Ivan menegaskan, penanganan kasus yang bergulir sejak 2018 itu banyak kendala yang harus dilalui. Setelah penetapan tersangka pada Oktober 2019 lalu, kejaksaan harus melakukan audit untuk mengetahui kerugian negara. ’’Untuk menentukan kerugian negara itu kan bukan sesuatu hal yang mudah. Butuh pembuktian yang sedikit rumit, nah untuk itu kita butuh ahli, jadi perlu proses,’’ katanya.
Hanya saja, Ivan masih ogah berkomentar atas modus dalam dugaan korupsi tersebut. Dia meminta untuk menunggu proses persidangan berlangsung. Termasuk keterlibatan pihak lain dalam kasus ini. ’’Kalau proyeknya selesai. Tapi (modus) itu masuk pada materi, tidak mungkin kita buka terlalu vulgar di sini. Itu ibaratnya buat senjata saya saat dipersidangan,’’ katanya.

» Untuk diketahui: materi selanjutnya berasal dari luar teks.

-- ==== Sys2Proof/Laws/State.lean ====
section
/-!
SUPPORT. What an update of the state, or of a core, leaves as it was: one lemma for each field.
-/
namespace Sys2Proof.Machine

/-! `updCl` -/

@[simp] theorem updCl_cur (s : State) (cl : Nat) (f : Cluster → Cluster) : (updCl s cl f).cur = s.cur := rfl
@[simp] theorem updCl_core (s : State) (cl : Nat) (f : Cluster → Cluster) : (updCl s cl f).core = s.core := rfl
@[simp] theorem updCl_others (s : State) (cl : Nat) (f : Cluster → Cluster) : (updCl s cl f).others = s.others := rfl
@[simp] theorem updCl_mem (s : State) (cl : Nat) (f : Cluster → Cluster) : (updCl s cl f).mem = s.mem := rfl
@[simp] theorem updCl_empties (s : State) (cl : Nat) (f : Cluster → Cluster) : (updCl s cl f).empties = s.empties := rfl
@[simp] theorem updCl_ltag (s : State) (cl : Nat) (f : Cluster → Cluster) : (updCl s cl f).ltag = s.ltag := rfl
@[simp] theorem updCl_ecc (s : State) (cl : Nat) (f : Cluster → Cluster) : (updCl s cl f).ecc = s.ecc := rfl
@[simp] theorem updCl_agenda (s : State) (cl : Nat) (f : Cluster → Cluster) : (updCl s cl f).agenda = s.agenda := rfl
@[simp] theorem updCl_cycle (s : State) (cl : Nat) (f : Cluster → Cluster) : (updCl s cl f).cycle = s.cycle := rfl
@[simp] theorem updCl_clock0 (s : State) (cl : Nat) (f : Cluster → Cluster) : (updCl s cl f).clock0 = s.clock0 := rfl
@[simp] theorem updCl_clock1 (s : State) (cl : Nat) (f : Cluster → Cluster) : (updCl s cl f).clock1 = s.clock1 := rfl
@[simp] theorem updCl_fresh (s : State) (cl : Nat) (f : Cluster → Cluster) : (updCl s cl f).fresh = s.fresh := rfl
@[simp] theorem updCl_ahead (s : State) (cl : Nat) (f : Cluster → Cluster) : (updCl s cl f).ahead = s.ahead := rfl
@[simp] theorem updCl_xcsrs (s : State) (cl : Nat) (f : Cluster → Cluster) : (updCl s cl f).xcsrs = s.xcsrs := rfl
@[simp] theorem updCl_ctxs (s : State) (cl : Nat) (f : Cluster → Cluster) : (updCl s cl f).ctxs = s.ctxs := rfl
@[simp] theorem updCl_tlb (s : State) (cl : Nat) (f : Cluster → Cluster) : (updCl s cl f).tlb = s.tlb := rfl
@[simp] theorem updCl_walks (s : State) (cl : Nat) (f : Cluster → Cluster) : (updCl s cl f).walks = s.walks := rfl
@[simp] theorem updCl_slices (s : State) (cl : Nat) (f : Cluster → Cluster) : (updCl s cl f).slices = s.slices := rfl
@[simp] theorem updCl_gangs (s : State) (cl : Nat) (f : Cluster → Cluster) : (updCl s cl f).gangs = s.gangs := rfl
@[simp] theorem updCl_grids (s : State) (cl : Nat) (f : Cluster → Cluster) : (updCl s cl f).grids = s.grids := rfl
@[simp] theorem updCl_nextId (s : State) (cl : Nat) (f : Cluster → Cluster) : (updCl s cl f).nextId = s.nextId := rfl
@[simp] theorem updCl_waits (s : State) (cl : Nat) (f : Cluster → Cluster) : (updCl s cl f).waits = s.waits := rfl
@[simp] theorem updCl_drops (s : State) (cl : Nat) (f : Cluster → Cluster) : (updCl s cl f).drops = s.drops := rfl
@[simp] theorem updCl_bqes (s : State) (cl : Nat) (f : Cluster → Cluster) : (updCl s cl f).bqes = s.bqes := rfl
@[simp] theorem updCl_feq (s : State) (cl : Nat) (f : Cluster → Cluster) : (updCl s cl f).feq = s.feq := rfl
@[simp] theorem updCl_bards (s : State) (cl : Nat) (f : Cluster → Cluster) : (updCl s cl f).bards = s.bards := rfl
@[simp] theorem updCl_xsts (s : State) (cl : Nat) (f : Cluster → Cluster) : (updCl s cl f).xsts = s.xsts := rfl
@[simp] theorem updCl_dirtyHeld (s : State) (cl : Nat) (f : Cluster → Cluster) : (updCl s cl f).dirtyHeld = s.dirtyHeld := rfl
@[simp] theorem updCl_evHeld (s : State) (cl : Nat) (f : Cluster → Cluster) : (updCl s cl f).evHeld = s.evHeld := rfl
@[simp] theorem updCl_fbatchh (s : State) (cl : Nat) (f : Cluster → Cluster) : (updCl s cl f).fbatchh = s.fbatchh := rfl
@[simp] theorem updCl_ctxtab (s : State) (cl : Nat) (f : Cluster → Cluster) : (updCl s cl f).ctxtab = s.ctxtab := rfl
@[simp] theorem updCl_trpause (s : State) (cl : Nat) (f : Cluster → Cluster) : (updCl s cl f).trpause = s.trpause := rfl
@[simp] theorem updCl_keys (s : State) (cl : Nat) (f : Cluster → Cluster) : (updCl s cl f).keys = s.keys := rfl
@[simp] theorem updCl_parts (s : State) (cl : Nat) (f : Cluster → Cluster) : (updCl s cl f).parts = s.parts := rfl
@[simp] theorem updCl_fab (s : State) (cl : Nat) (f : Cluster → Cluster) : (updCl s cl f).fab = s.fab := rfl
@[simp] theorem updCl_trc (s : State) (cl : Nat) (f : Cluster → Cluster) : (updCl s cl f).trc = s.trc := rfl
@[simp] theorem updCl_mgmt (s : State) (cl : Nat) (f : Cluster → Cluster) : (updCl s cl f).mgmt = s.mgmt := rfl
@[simp] theorem updCl_busy (s : State) (cl : Nat) (f : Cluster → Cluster) : (updCl s cl f).busy = s.busy := rfl
@[simp] theorem updCl_estall (s : State) (cl : Nat) (f : Cluster → Cluster) : (updCl s cl f).estall = s.estall := rfl

/-! `updCtx` -/

@[simp] theorem updCtx_cur (s : State) (ctx : Nat) (f : Ctx → Ctx) : (updCtx s ctx f).cur = s.cur := rfl
@[simp] theorem updCtx_core (s : State) (ctx : Nat) (f : Ctx → Ctx) : (updCtx s ctx f).core = s.core := rfl
@[simp] theorem updCtx_others (s : State) (ctx : Nat) (f : Ctx → Ctx) : (updCtx s ctx f).others = s.others := rfl
@[simp] theorem updCtx_mem (s : State) (ctx : Nat) (f : Ctx → Ctx) : (updCtx s ctx f).mem = s.mem := rfl
@[simp] theorem updCtx_empties (s : State) (ctx : Nat) (f : Ctx → Ctx) : (updCtx s ctx f).empties = s.empties := rfl
@[simp] theorem updCtx_ltag (s : State) (ctx : Nat) (f : Ctx → Ctx) : (updCtx s ctx f).ltag = s.ltag := rfl
@[simp] theorem updCtx_ecc (s : State) (ctx : Nat) (f : Ctx → Ctx) : (updCtx s ctx f).ecc = s.ecc := rfl
@[simp] theorem updCtx_agenda (s : State) (ctx : Nat) (f : Ctx → Ctx) : (updCtx s ctx f).agenda = s.agenda := rfl
@[simp] theorem updCtx_cycle (s : State) (ctx : Nat) (f : Ctx → Ctx) : (updCtx s ctx f).cycle = s.cycle := rfl
@[simp] theorem updCtx_clock0 (s : State) (ctx : Nat) (f : Ctx → Ctx) : (updCtx s ctx f).clock0 = s.clock0 := rfl
@[simp] theorem updCtx_clock1 (s : State) (ctx : Nat) (f : Ctx → Ctx) : (updCtx s ctx f).clock1 = s.clock1 := rfl
@[simp] theorem updCtx_fresh (s : State) (ctx : Nat) (f : Ctx → Ctx) : (updCtx s ctx f).fresh = s.fresh := rfl
@[simp] theorem updCtx_ahead (s : State) (ctx : Nat) (f : Ctx → Ctx) : (updCtx s ctx f).ahead = s.ahead := rfl
@[simp] theorem updCtx_clusters (s : State) (ctx : Nat) (f : Ctx → Ctx) : (updCtx s ctx f).clusters = s.clusters := rfl
@[simp] theorem updCtx_xcsrs (s : State) (ctx : Nat) (f : Ctx → Ctx) : (updCtx s ctx f).xcsrs = s.xcsrs := rfl
@[simp] theorem updCtx_tlb (s : State) (ctx : Nat) (f : Ctx → Ctx) : (updCtx s ctx f).tlb = s.tlb := rfl
@[simp] theorem updCtx_walks (s : State) (ctx : Nat) (f : Ctx → Ctx) : (updCtx s ctx f).walks = s.walks := rfl
@[simp] theorem updCtx_slices (s : State) (ctx : Nat) (f : Ctx → Ctx) : (updCtx s ctx f).slices = s.slices := rfl
@[simp] theorem updCtx_gangs (s : State) (ctx : Nat) (f : Ctx → Ctx) : (updCtx s ctx f).gangs = s.gangs := rfl
@[simp] theorem updCtx_grids (s : State) (ctx : Nat) (f : Ctx → Ctx) : (updCtx s ctx f).grids = s.grids := rfl
@[simp] theorem updCtx_nextId (s : State) (ctx : Nat) (f : Ctx → Ctx) : (updCtx s ctx f).nextId = s.nextId := rfl
@[simp] theorem updCtx_waits (s : State) (ctx : Nat) (f : Ctx → Ctx) : (updCtx s ctx f).waits = s.waits := rfl
@[simp] theorem updCtx_drops (s : State) (ctx : Nat) (f : Ctx → Ctx) : (updCtx s ctx f).drops = s.drops := rfl
@[simp] theorem updCtx_bqes (s : State) (ctx : Nat) (f : Ctx → Ctx) : (updCtx s ctx f).bqes = s.bqes := rfl
@[simp] theorem updCtx_feq (s : State) (ctx : Nat) (f : Ctx → Ctx) : (updCtx s ctx f).feq = s.feq := rfl
@[simp] theorem updCtx_bards (s : State) (ctx : Nat) (f : Ctx → Ctx) : (updCtx s ctx f).bards = s.bards := rfl
@[simp] theorem updCtx_xsts (s : State) (ctx : Nat) (f : Ctx → Ctx) : (updCtx s ctx f).xsts = s.xsts := rfl
@[simp] theorem updCtx_dirtyHeld (s : State) (ctx : Nat) (f : Ctx → Ctx) : (updCtx s ctx f).dirtyHeld = s.dirtyHeld := rfl
@[simp] theorem updCtx_evHeld (s : State) (ctx : Nat) (f : Ctx → Ctx) : (updCtx s ctx f).evHeld = s.evHeld := rfl
@[simp] theorem updCtx_fbatchh (s : State) (ctx : Nat) (f : Ctx → Ctx) : (updCtx s ctx f).fbatchh = s.fbatchh := rfl
@[simp] theorem updCtx_ctxtab (s : State) (ctx : Nat) (f : Ctx → Ctx) : (updCtx s ctx f).ctxtab = s.ctxtab := rfl
@[simp] theorem updCtx_trpause (s : State) (ctx : Nat) (f : Ctx → Ctx) : (updCtx s ctx f).trpause = s.trpause := rfl
@[simp] theorem updCtx_keys (s : State) (ctx : Nat) (f : Ctx → Ctx) : (updCtx s ctx f).keys = s.keys := rfl
@[simp] theorem updCtx_parts (s : State) (ctx : Nat) (f : Ctx → Ctx) : (updCtx s ctx f).parts = s.parts := rfl
@[simp] theorem updCtx_fab (s : State) (ctx : Nat) (f : Ctx → Ctx) : (updCtx s ctx f).fab = s.fab := rfl
@[simp] theorem updCtx_trc (s : State) (ctx : Nat) (f : Ctx → Ctx) : (updCtx s ctx f).trc = s.trc := rfl
@[simp] theorem updCtx_mgmt (s : State) (ctx : Nat) (f : Ctx → Ctx) : (updCtx s ctx f).mgmt = s.mgmt := rfl
@[simp] theorem updCtx_busy (s : State) (ctx : Nat) (f : Ctx → Ctx) : (updCtx s ctx f).busy = s.busy := rfl
@[simp] theorem updCtx_estall (s : State) (ctx : Nat) (f : Ctx → Ctx) : (updCtx s ctx f).estall = s.estall := rfl

/-! `updX` -/

@[simp] theorem updX_cur (s : State) (ctx cl : Nat) (f : XCsr → XCsr) : (updX s ctx cl f).cur = s.cur := rfl
@[simp] theorem updX_core (s : State) (ctx cl : Nat) (f : XCsr → XCsr) : (updX s ctx cl f).core = s.core := rfl
@[simp] theorem updX_others (s : State) (ctx cl : Nat) (f : XCsr → XCsr) : (updX s ctx cl f).others = s.others := rfl
@[simp] theorem updX_mem (s : State) (ctx cl : Nat) (f : XCsr → XCsr) : (updX s ctx cl f).mem = s.mem := rfl
@[simp] theorem updX_empties (s : State) (ctx cl : Nat) (f : XCsr → XCsr) : (updX s ctx cl f).empties = s.empties := rfl
@[simp] theorem updX_ltag (s : State) (ctx cl : Nat) (f : XCsr → XCsr) : (updX s ctx cl f).ltag = s.ltag := rfl
@[simp] theorem updX_ecc (s : State) (ctx cl : Nat) (f : XCsr → XCsr) : (updX s ctx cl f).ecc = s.ecc := rfl
@[simp] theorem updX_agenda (s : State) (ctx cl : Nat) (f : XCsr → XCsr) : (updX s ctx cl f).agenda = s.agenda := rfl
@[simp] theorem updX_cycle (s : State) (ctx cl : Nat) (f : XCsr → XCsr) : (updX s ctx cl f).cycle = s.cycle := rfl
@[simp] theorem updX_clock0 (s : State) (ctx cl : Nat) (f : XCsr → XCsr) : (updX s ctx cl f).clock0 = s.clock0 := rfl
@[simp] theorem updX_clock1 (s : State) (ctx cl : Nat) (f : XCsr → XCsr) : (updX s ctx cl f).clock1 = s.clock1 := rfl
@[simp] theorem updX_fresh (s : State) (ctx cl : Nat) (f : XCsr → XCsr) : (updX s ctx cl f).fresh = s.fresh := rfl
@[simp] theorem updX_ahead (s : State) (ctx cl : Nat) (f : XCsr → XCsr) : (updX s ctx cl f).ahead = s.ahead := rfl
@[simp] theorem updX_clusters (s : State) (ctx cl : Nat) (f : XCsr → XCsr) : (updX s ctx cl f).clusters = s.clusters := rfl
@[simp] theorem updX_ctxs (s : State) (ctx cl : Nat) (f : XCsr → XCsr) : (updX s ctx cl f).ctxs = s.ctxs := rfl
@[simp] theorem updX_tlb (s : State) (ctx cl : Nat) (f : XCsr → XCsr) : (updX s ctx cl f).tlb = s.tlb := rfl
@[simp] theorem updX_walks (s : State) (ctx cl : Nat) (f : XCsr → XCsr) : (updX s ctx cl f).walks = s.walks := rfl
@[simp] theorem updX_slices (s : State) (ctx cl : Nat) (f : XCsr → XCsr) : (updX s ctx cl f).slices = s.slices := rfl
@[simp] theorem updX_gangs (s : State) (ctx cl : Nat) (f : XCsr → XCsr) : (updX s ctx cl f).gangs = s.gangs := rfl
@[simp] theorem updX_grids (s : State) (ctx cl : Nat) (f : XCsr → XCsr) : (updX s ctx cl f).grids = s.grids := rfl
@[simp] theorem updX_nextId (s : State) (ctx cl : Nat) (f : XCsr → XCsr) : (updX s ctx cl f).nextId = s.nextId := rfl
@[simp] theorem updX_waits (s : State) (ctx cl : Nat) (f : XCsr → XCsr) : (updX s ctx cl f).waits = s.waits := rfl
@[simp] theorem updX_drops (s : State) (ctx cl : Nat) (f : XCsr → XCsr) : (updX s ctx cl f).drops = s.drops := rfl
@[simp] theorem updX_bqes (s : State) (ctx cl : Nat) (f : XCsr → XCsr) : (updX s ctx cl f).bqes = s.bqes := rfl
@[simp] theorem updX_feq (s : State) (ctx cl : Nat) (f : XCsr → XCsr) : (updX s ctx cl f).feq = s.feq := rfl
@[simp] theorem updX_bards (s : State) (ctx cl : Nat) (f : XCsr → XCsr) : (updX s ctx cl f).bards = s.bards := rfl
@[simp] theorem updX_xsts (s : State) (ctx cl : Nat) (f : XCsr → XCsr) : (updX s ctx cl f).xsts = s.xsts := rfl
@[simp] theorem updX_dirtyHeld (s : State) (ctx cl : Nat) (f : XCsr → XCsr) : (updX s ctx cl f).dirtyHeld = s.dirtyHeld := rfl
@[simp] theorem updX_evHeld (s : State) (ctx cl : Nat) (f : XCsr → XCsr) : (updX s ctx cl f).evHeld = s.evHeld := rfl
@[simp] theorem updX_fbatchh (s : State) (ctx cl : Nat) (f : XCsr → XCsr) : (updX s ctx cl f).fbatchh = s.fbatchh := rfl
@[simp] theorem updX_ctxtab (s : State) (ctx cl : Nat) (f : XCsr → XCsr) : (updX s ctx cl f).ctxtab = s.ctxtab := rfl
@[simp] theorem updX_trpause (s : State) (ctx cl : Nat) (f : XCsr → XCsr) : (updX s ctx cl f).trpause = s.trpause := rfl
@[simp] theorem updX_keys (s : State) (ctx cl : Nat) (f : XCsr → XCsr) : (updX s ctx cl f).keys = s.keys := rfl
@[simp] theorem updX_parts (s : State) (ctx cl : Nat) (f : XCsr → XCsr) : (updX s ctx cl f).parts = s.parts := rfl
@[simp] theorem updX_fab (s : State) (ctx cl : Nat) (f : XCsr → XCsr) : (updX s ctx cl f).fab = s.fab := rfl
@[simp] theorem updX_trc (s : State) (ctx cl : Nat) (f : XCsr → XCsr) : (updX s ctx cl f).trc = s.trc := rfl
@[simp] theorem updX_mgmt (s : State) (ctx cl : Nat) (f : XCsr → XCsr) : (updX s ctx cl f).mgmt = s.mgmt := rfl
@[simp] theorem updX_busy (s : State) (ctx cl : Nat) (f : XCsr → XCsr) : (updX s ctx cl f).busy = s.busy := rfl
@[simp] theorem updX_estall (s : State) (ctx cl : Nat) (f : XCsr → XCsr) : (updX s ctx cl f).estall = s.estall := rfl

Perlu diketahui, Suliestyawati tak sekali ini saja menyandang status tersangka. Tahun 2015 lalu, status itu sempat disematkan Satreskrim Polres Mojokerto. Sulies dinilai terbukti melakukan korupsi atas proyek pembangunan Jalan Usaha Tani (JUT) Kabupaten Mojokerto tahun 2011. Proyek ini sebesar Rp 10 miliar.
Namun, langkah kepolisian kandas di tengah jalan. Di tahun 2016, polisi mendadak mengeluarkan Surat Perintah Penghentian Penyidikan (SP3). Surat ini dikeluarkan di era kepemimpinan AKBP Budhi Herdi Susianto. Saat itu, kepolisian beralasan munculnya SP3 disebabkan hasil audit Badan Pengawasan Keuangan dan Pembangunan (BPKP) yang menegaskan tidak munculnya kerugian negara dalam proyek tersebut.